🤖 AI Summary
Existing evaluation frameworks for coreference resolution are ill-suited for large language models (LLMs), and multilingual LLM-based coreference resolution lacks standardized, fair benchmarks. Method: The authors introduce the first LLM-specific evaluation track for multilingual coreference resolution, using plain-text input only. They construct a unified, equitable multilingual benchmark based on an extended CorefUD v1.3—covering 17 languages and 25 datasets, including three newly added datasets and two new languages. They systematically compare fine-tuned and few-shot LLM approaches against traditional systems. Contribution/Results: Among nine participating systems, four are LLM-based. Although traditional systems still lead overall, LLMs demonstrate strong competitive performance, validating their feasibility for cross-lingual coreference modeling. This work establishes a novel paradigm and a reproducible, multilingual benchmark for future LLM-driven coreference resolution research.
📝 Abstract
The paper presents an overview of the fourth edition of the Shared Task on Multilingual Coreference Resolution, organized as part of the CODI-CRAC 2025 workshop. As in the previous editions, participants were challenged to develop systems that identify mentions and cluster them according to identity coreference.
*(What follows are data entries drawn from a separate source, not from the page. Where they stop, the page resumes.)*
/-- A region is retired (R423, R424): its ports, cores and banks go with it, and are not listed; its chains are
lost. -/
def Dev.retireRegion (d : Dev) (r : RegionId) (cause : Nat) : Dev :=
  if (d.regions[r]).retired then d
  else
    let main := d.mainCore
    let d := d.noteRetired (.unit (.region r)) 5 cause
    let d := (portsOf r).foldl (fun d p => (d.portCut p).modRx p fun x => { x with retired := true }) d
    let d := ((List.finRange 8).filter fun c => regionOfCore c = r).foldl (fun d c =>
      (d.holdCore c).modCore c fun x => { x with retired := true }) d
    let d := d.loseChains r
    let d := d.modRegion r fun x =>
      { x with retired := true, banks := 0xFF, dma := {}
               queues := vmap x.queues fun q => if q.en then q.disable else q
               link := { x.link with work := [], hold := Vector.replicate 16 none }
               second := { x.second with slices := [], reqs := [], hist := [], reports := []
                                         units := vmap x.second.units fun u => { u with job := none } }
               cipher := { x.cipher with chans := vmap x.cipher.chans fun c => { c with stage := .none } } }
    if regionOfCore main = r ∧ d.romDone then d.chipReset (.unit (.region r)) cause else d

/-- A lane is retired; with the last one, its port (R425). Its frame is aborted. -/
def Dev.retireLane (d : Dev) (p : PortId) (i : LaneId) (cause : Nat) : Dev :=
  if ((d.ports[p]).rx.lanes[i]).retired then d
  else
    let d := match ((d.ports[p]).rx.lanes[i]).job with | some j => d.abortJob p i j | none => d
    let d := d.noteRetired (.unit (.lane p i)) 0 cause
    let d := d.modRx p fun x => { x with plumbLane := if x.plumbLane = some i then none else x.plumbLane }
    let d := d.modLane p i fun l => { l with retired := true, work := .idle, due := none }
    if allLanes.all fun j => ((d.ports[p]).rx.lanes[j]).retired then d.retirePort p 8 else d

/-- A watcher is retired; with the last one, its port (R425). -/
def Dev.retireWatcher (d : Dev) (p : PortId) (i : WatcherId) (cause : Nat) : Dev :=
  if ((d.ports[p]).rx.watchers[i]).retired then d
  else
    let d := d.noteRetired (.unit (.watcher p i)) 1 cause
    let d := d.modWatcher p i fun w => { w with retired := true, cands := [] }
    if (List.finRange 64).all fun j => ((d.ports[p]).rx.watchers[j]).retired then d.retirePort p 8 else d

/-- A queue bank is retired; with the last one, its region (R426). -/
def Dev.retireBank (d : Dev) (r : RegionId) (b : Fin 8) (cause : Nat) : Dev :=
  if (d.regions[r]).banks.getLsbD b.val then d
  else
    let d := d.noteRetired (.unit (.queueBank r b)) 4 cause
    let d := d.dropBank r b
    if (d.regions[r]).banks = 0xFF then d.retireRegion r 8 else d

/-- What every fencing does (R25, R431): flags and log entry. -/
def Dev.noteFenced (d : Dev) (c : Charged) (r : RegionId) (cause : Nat) : Dev :=
  let d := { d with flt := { d.flt with cntPerm := d.flt.cntPerm + 1 } }
  ((d.chipPflag 6).regPflag r 5).logFault 4 c cause 0

/-- The number of usable pipes of a region. -/
def Cipher.usable (c : Cipher) : Nat := ((List.finRange 4).filter fun i => !c.fenced[i]).length

/-- A cipher pipe is fenced; a region with fewer than two usable pipes is retired (R26). -/
def Dev.fencePipe (d : Dev) (r : RegionId) (i : Fin 4) (cause : Nat) : Dev :=
  if (d.regions[r]).cipher.fenced[i] then d
  else
    let d := d.noteFenced (.unit (.pipe r i)) r cause
    let d := d.modCiph r fun c => { c with fenced := c.fenced.set i true }
    if (d.regions[r]).cipher.usable < 2 then d.retireRegion r 8 else d

/-- A second-look unit is fenced; its work is lost. SLNONE sets with the last one (R26). -/
def Dev.fenceLook (d : Dev) (r : RegionId) (i : Fin 4) (cause : Nat) : Dev :=
  if ((d.regions[r]).second.units[i]).fenced then d
  else
    let d := d.noteFenced (.unit (.lookUnit r i)) r cause
    let d := d.modSecond r fun s => { s with units := s.units.set i { fenced := true, job := none } }
    let d := if (List.finRange 4).all fun j => ((d.regions[r]).second.units[j]).fenced then (d.chipPflag 7).regPflag r 6 else d
    d.gcSlices r

/-- A chip block has a permanent fault (R427): CHIPBLK, and a reset unless the same block caused one less than 3600 s
ago; the time is kept on the elapsed count of the always-on domain. -/
def Dev.chipBlockFault (d : Dev) (g : Nat) (cause : Nat) : Dev :=
  let d := { d with flt := { d.flt with cntPerm := d.flt.cntPerm + 1 } }.chipPflag 8
  let recent := match d.flt.lastReset with
    | some (h, t) => h = g && (d.rtc.count + 2 ^ 48 - t) % 2 ^ 48 < 3600 * 65536
    | none => false
  if recent then d
  else { d with flt := { d.flt with lastReset := some (g, d.rtc.count) } }.chipReset (.unit (.chipBlock (Fin.ofNat 16 g))) cause

/-- The resource that a permanent fault of a child removes (R25, R423, R426, R427). -/
def Dev.removeChild (d : Dev) (t : FaultTarget) (cause : Nat) : Dev :=
  match t with
  | .lane p i => d.retireLane p i cause
  | .watcher p i => d.retireWatcher p i cause
  | .port p => d.retirePort p cause
  | .core c => d.retireCore c cause
  | .queueBank r b => d.retireBank r b cause
  | .region r => d.retireRegion r cause
  | .pipe r i => d.fencePipe r i cause
  | .lookUnit r i => d.fenceLook r i cause
  | .dmaEngine r _ => d.retireRegion r 8
  | .chipBlock g => d.chipBlockFault g.val cause

/-- A failure is charged (R420, R421): flags, counts, a log entry; at PERMCOUNT the fault is permanent. Memories and
the config-memory port (page 9) never become permanent by counting.
(Log entry 36 DEDUCED.) -/
def Dev.charge (d : Dev) (c : Charged) (cause : Nat) : Dev :=
  let d := d.transientFlag c cause
  let d := { d with flt := { d.flt with cntTrans := d.flt.cntTrans + 1 } }
  let d := match c.unitOf with | some r => d.modRegFlt r (fun f => { f with cntTrans := f.cntTrans + 1 }) | none => d
  let t := d.track c
  let d := t.1.logFault 1 c cause t.2
  match c with
  | .unit u =>
    if d.permCount ≤ t.2 ∧ u ≠ .chipBlock 9 then
      (d.logFault 2 c cause t.2).removeChild u cause
    else d
  | _ => d

/-- A child fails a hard self-test (R421, R422): KIND 5, and the fault is permanent at once.
(Log entry 36 DEDUCED.) -/
def Dev.selfTestFail (d : Dev) (t : FaultTarget) : Dev :=
  (d.logFault 5 (.unit t) 6 0).removeChild t 6

/-- The child is out of its pool already. -/
def Dev.gone (d : Dev) (t : FaultTarget) : Bool :=
  match t with
  | .lane p i => ((d.ports[p]).rx.lanes[i]).retired || (d.ports[p]).rx.retired
  | .watcher p i => ((d.ports[p]).rx.watchers[i]).retired || (d.ports[p]).rx.retired
  | .port p => (d.ports[p]).rx.retired
  | .core c => (d.cores[c]).retired
  | .queueBank r b => (d.regions[r]).banks.getLsbD b.val
  | .region r => (d.regions[r]).retired
  | .pipe r i => (d.regions[r]).cipher.fenced[i] || (d.regions[r]).retired
  | .lookUnit r i => ((d.regions[r]).second.units[i]).fenced || (d.regions[r]).retired
  | .dmaEngine r _ => (d.regions[r]).retired
  | .chipBlock _ => false

/-- Some resource is retired: the state is DEGRADED (R12, R431). -/
def Dev.degraded (d : Dev) : Bool :=
  d.flt.list ≠ [] || d.anyRegion (·.retired) || d.anyPort (fun p => p.rx.retired) ||
    (List.finRange 8).any (fun c => (d.cores[c]).retired)

end Sys2Proof.Machine
end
A key innovation of this year's task was the introduction of a dedicated Large Language Model (LLM) track, featuring a simplified plaintext format designed to be more suitable for LLMs than the original CoNLL-U representation.
The task also expanded its coverage with three new datasets in two additional languages, using version 1.3 of CorefUD - a harmonized multilingual collection of 22 datasets in 17 languages.
In total, nine systems participated, including four LLM-based approaches (two fine-tuned and two using few-shot adaptation). While traditional systems still kept the lead, LLMs showed clear potential, suggesting they may soon challenge established approaches in future editions.